Mariin akong nappikit ng matapos ang huling dahilan kung bakit ako sumusuko. I am trying to collect myself but it is hard because I have to continuously wipe this tears that just don't stop from falling as well as calming my ragged breathing. Ang dami kong hirap and now, I am so close to my ending. Finally.

"Jonathan Figueras, Aaron Pascual, Joseph Paul Rosales, Frances Arra Ramirez, Sara Gomez, and Jonas Figueras, you are all my reasons why. Each of you has taken the role of conquering Iris Kyle Figueras until I'm nothing but dirt. Each of you took pieces of me and did horrible things to it. And I am hoping that I will be your last victim, umaasa ako na walang iba pa ang makararanas ng mga pinag-daanan ko sa inyo. I am hoping that you all now start living your life with sensitivity to others dahil kung hindi, maaaring may sumunod pang iba sa akin and that will make my death otiose. I am hoping that my death will be a wake up call for everyone to be mindful of others and to be aware that each and everyone of us has varying levels of pain tolerance. Alam kong malalakas kayo but I am not like you guys, I can only take so much. I have long past reached my saturation point."

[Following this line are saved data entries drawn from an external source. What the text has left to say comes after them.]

-- ==== Sys2Proof/Laws/FrameLrd.lean ====
section
/-! SUPPORT. FrameLrd.lean: what each definition of the machine may change, for the LRD connections: one lemma `<name>_only` for each, which names the parts of the state it touches. -/

set_option linter.all false

namespace Sys2Proof.Machine
open Sys2Proof
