-- ==== Sys2Proof/Laws/FramePipeline.lean ====
section
/-! SUPPORT. FramePipeline.lean: what each definition of the machine may change, for delivery and the packet pipelines: one lemma `<name>_only` for each, which names the parts of the state it touches. -/

set_option linter.all false

namespace Sys2Proof.Machine
open Sys2Proof
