-- ==== Sys2Proof/Laws/FrameUnits.lean ====
section
/-! SUPPORT. FrameUnits.lean: what each definition of the machine may change, for the memory channels, the electrical unit, BIST and the host links: one lemma `<name>_only` for each, which names the parts of the state it touches. -/

set_option linter.all false

namespace Sys2Proof.Machine
open Sys2Proof
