-- ==== Sys2Proof/Laws/FrameDevice.lean ====
section
/-! SUPPORT. FrameDevice.lean: what each definition of the machine may change, for reset, boot, parking, long operations, registers and the monitor: one lemma `<name>_only` for each, which names the parts of the state it touches. -/

set_option linter.all false

namespace Sys2Proof.Machine
open Sys2Proof
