-- ==== Sys2Proof/Laws/Frame.lean ====
section
/-! SUPPORT. Frame.lean: one lemma for each command: what it may change is what Safety.lean lists for it. -/

set_option linter.all false

namespace Sys2Proof.Machine
open Sys2Proof
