/-! modSlot -/
@[simp] theorem modSlot_pending (n : Nat) (f : KeySlot → KeySlot) (s : State) : (modSlot n f s).pending = s.pending := rfl
@[simp] theorem modSlot_fenced (n : Nat) (f : KeySlot → KeySlot) (s : State) : (modSlot n f s).fenced = s.fenced := rfl
@[simp] theorem modSlot_out (n : Nat) (f : KeySlot → KeySlot) (s : State) : (modSlot n f s).out = s.out := rfl
@[simp] theorem modSlot_drawn (n : Nat) (f : KeySlot → KeySlot) (s : State) : (modSlot n f s).drawn = s.drawn := rfl
@[simp] theorem modSlot_now (n : Nat) (f : KeySlot → KeySlot) (s : State) : (modSlot n f s).now = s.now := rfl
@[simp] theorem modSlot_dtime (n : Nat) (f : KeySlot → KeySlot) (s : State) : (modSlot n f s).dtime = s.dtime := rfl
@[simp] theorem modSlot_nv (n : Nat) (f : KeySlot → KeySlot) (s : State) : (modSlot n f s).nv = s.nv := rfl
@[simp] theorem modSlot_clk (n : Nat) (f : KeySlot → KeySlot) (s : State) : (modSlot n f s).clk = s.clk := rfl
@[simp] theorem modSlot_glb (n : Nat) (f : KeySlot → KeySlot) (s : State) : (modSlot n f s).glb = s.glb := rfl
@[simp] theorem modSlot_epochs (n : Nat) (f : KeySlot → KeySlot) (s : State) : (modSlot n f s).epochs = s.epochs := rfl
@[simp] theorem modSlot_owner (n : Nat) (f : KeySlot → KeySlot) (s : State) : (modSlot n f s).owner = s.owner := rfl
@[simp] theorem modSlot_rings (n : Nat) (f : KeySlot → KeySlot) (s : State) : (modSlot n f s).rings = s.rings := rfl
@[simp] theorem modSlot_ops (n : Nat) (f : KeySlot → KeySlot) (s : State) : (modSlot n f s).ops = s.ops := rfl
@[simp] theorem modSlot_hosts (n : Nat) (f : KeySlot → KeySlot) (s : State) : (modSlot n f s).hosts = s.hosts := rfl
@[simp] theorem modSlot_fns (n : Nat) (f : KeySlot → KeySlot) (s : State) : (modSlot n f s).fns = s.fns := rfl
@[simp] theorem modSlot_queues (n : Nat) (f : KeySlot → KeySlot) (s : State) : (modSlot n f s).queues = s.queues := rfl
@[simp] theorem modSlot_eth (n : Nat) (f : KeySlot → KeySlot) (s : State) : (modSlot n f s).eth = s.eth := rfl
@[simp] theorem modSlot_parse (n : Nat) (f : KeySlot → KeySlot) (s : State) : (modSlot n f s).parse = s.parse := rfl
@[simp] theorem modSlot_cls (n : Nat) (f : KeySlot → KeySlot) (s : State) : (modSlot n f s).cls = s.cls := rfl
@[simp] theorem modSlot_tables (n : Nat) (f : KeySlot → KeySlot) (s : State) : (modSlot n f s).tables = s.tables := rfl
@[simp] theorem modSlot_hod (n : Nat) (f : KeySlot → KeySlot) (s : State) : (modSlot n f s).hod = s.hod := rfl
@[simp] theorem modSlot_sched (n : Nat) (f : KeySlot → KeySlot) (s : State) : (modSlot n f s).sched = s.sched := rfl
@[simp] theorem modSlot_net (n : Nat) (f : KeySlot → KeySlot) (s : State) : (modSlot n f s).net = s.net := rfl
@[simp] theorem modSlot_ctx (n : Nat) (f : KeySlot → KeySlot) (s : State) : (modSlot n f s).ctx = s.ctx := rfl
@[simp] theorem modSlot_nvme (n : Nat) (f : KeySlot → KeySlot) (s : State) : (modSlot n f s).nvme = s.nvme := rfl
@[simp] theorem modSlot_crypt (n : Nat) (f : KeySlot → KeySlot) (s : State) : (modSlot n f s).crypt = { s.crypt with slots := Tbl.modify s.crypt.slots n f } := rfl
@[simp] theorem modSlot_cores (n : Nat) (f : KeySlot → KeySlot) (s : State) : (modSlot n f s).cores = s.cores := rfl
@[simp] theorem modSlot_dram (n : Nat) (f : KeySlot → KeySlot) (s : State) : (modSlot n f s).dram = s.dram := rfl
@[simp] theorem modSlot_sec (n : Nat) (f : KeySlot → KeySlot) (s : State) : (modSlot n f s).sec = s.sec := rfl
@[simp] theorem modSlot_klb (n : Nat) (f : KeySlot → KeySlot) (s : State) : (modSlot n f s).klb = s.klb := rfl
@[simp] theorem modSlot_elec (n : Nat) (f : KeySlot → KeySlot) (s : State) : (modSlot n f s).elec = s.elec := rfl
@[simp] theorem modSlot_degr (n : Nat) (f : KeySlot → KeySlot) (s : State) : (modSlot n f s).degr = s.degr := rfl
@[simp] theorem modSlot_bist (n : Nat) (f : KeySlot → KeySlot) (s : State) : (modSlot n f s).bist = s.bist := rfl
@[simp] theorem modSlot_carve (n : Nat) (f : KeySlot → KeySlot) (s : State) : (modSlot n f s).carve = s.carve := rfl
@[simp] theorem modSlot_violations (n : Nat) (f : KeySlot → KeySlot) (s : State) : (modSlot n f s).violations = s.violations := rfl
@[simp] theorem modSlot_counters (n : Nat) (f : KeySlot → KeySlot) (s : State) : (modSlot n f s).counters = s.counters := rfl
@[simp] theorem modSlot_regs (n : Nat) (f : KeySlot → KeySlot) (s : State) : (modSlot n f s).regs = s.regs := rfl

The gentle breeze made the leaves of the sprawling trees dance once again and together with the chirping of birds, they seemed to form a show for the senses. I am glad I spent my last remaining hours here, I spent it admiring the beauty of nature. I will surely treasure this. "Thank you, my dearest viewer, for staying with me this whole time. Thank you for trying to get to know me through the videos I prepared. Thank you for hearing my emotions out. I can go on and on thanking you pero aabutin kasi tayo ng mag-damag at wala na akong ganoong khabang oras na natitira. But again, please know that I am grateful for hearing my reasons and that I am sorry that I will need to leave you. Alam ko naman na hindi mo ako kagaya, you can and you will handle my passing. So paano ba 'to? Hintayin na lang kita sa after life? I will wait for all of you, no matter how long that may take, and once we are all complete, babawi ako sa maaga kong pag-iwan sa inyo. Pero habang ako pa lang ang nasa after life, baunin niyo ang pagmamahal ko dahil iyan ang tanging hindi makukuha ng kahit sino man sa akin. No one will ever be able to take away my love for all of you."

"This has been me, Iris Kyle Figueras, saying thank you, I love you, and good bye."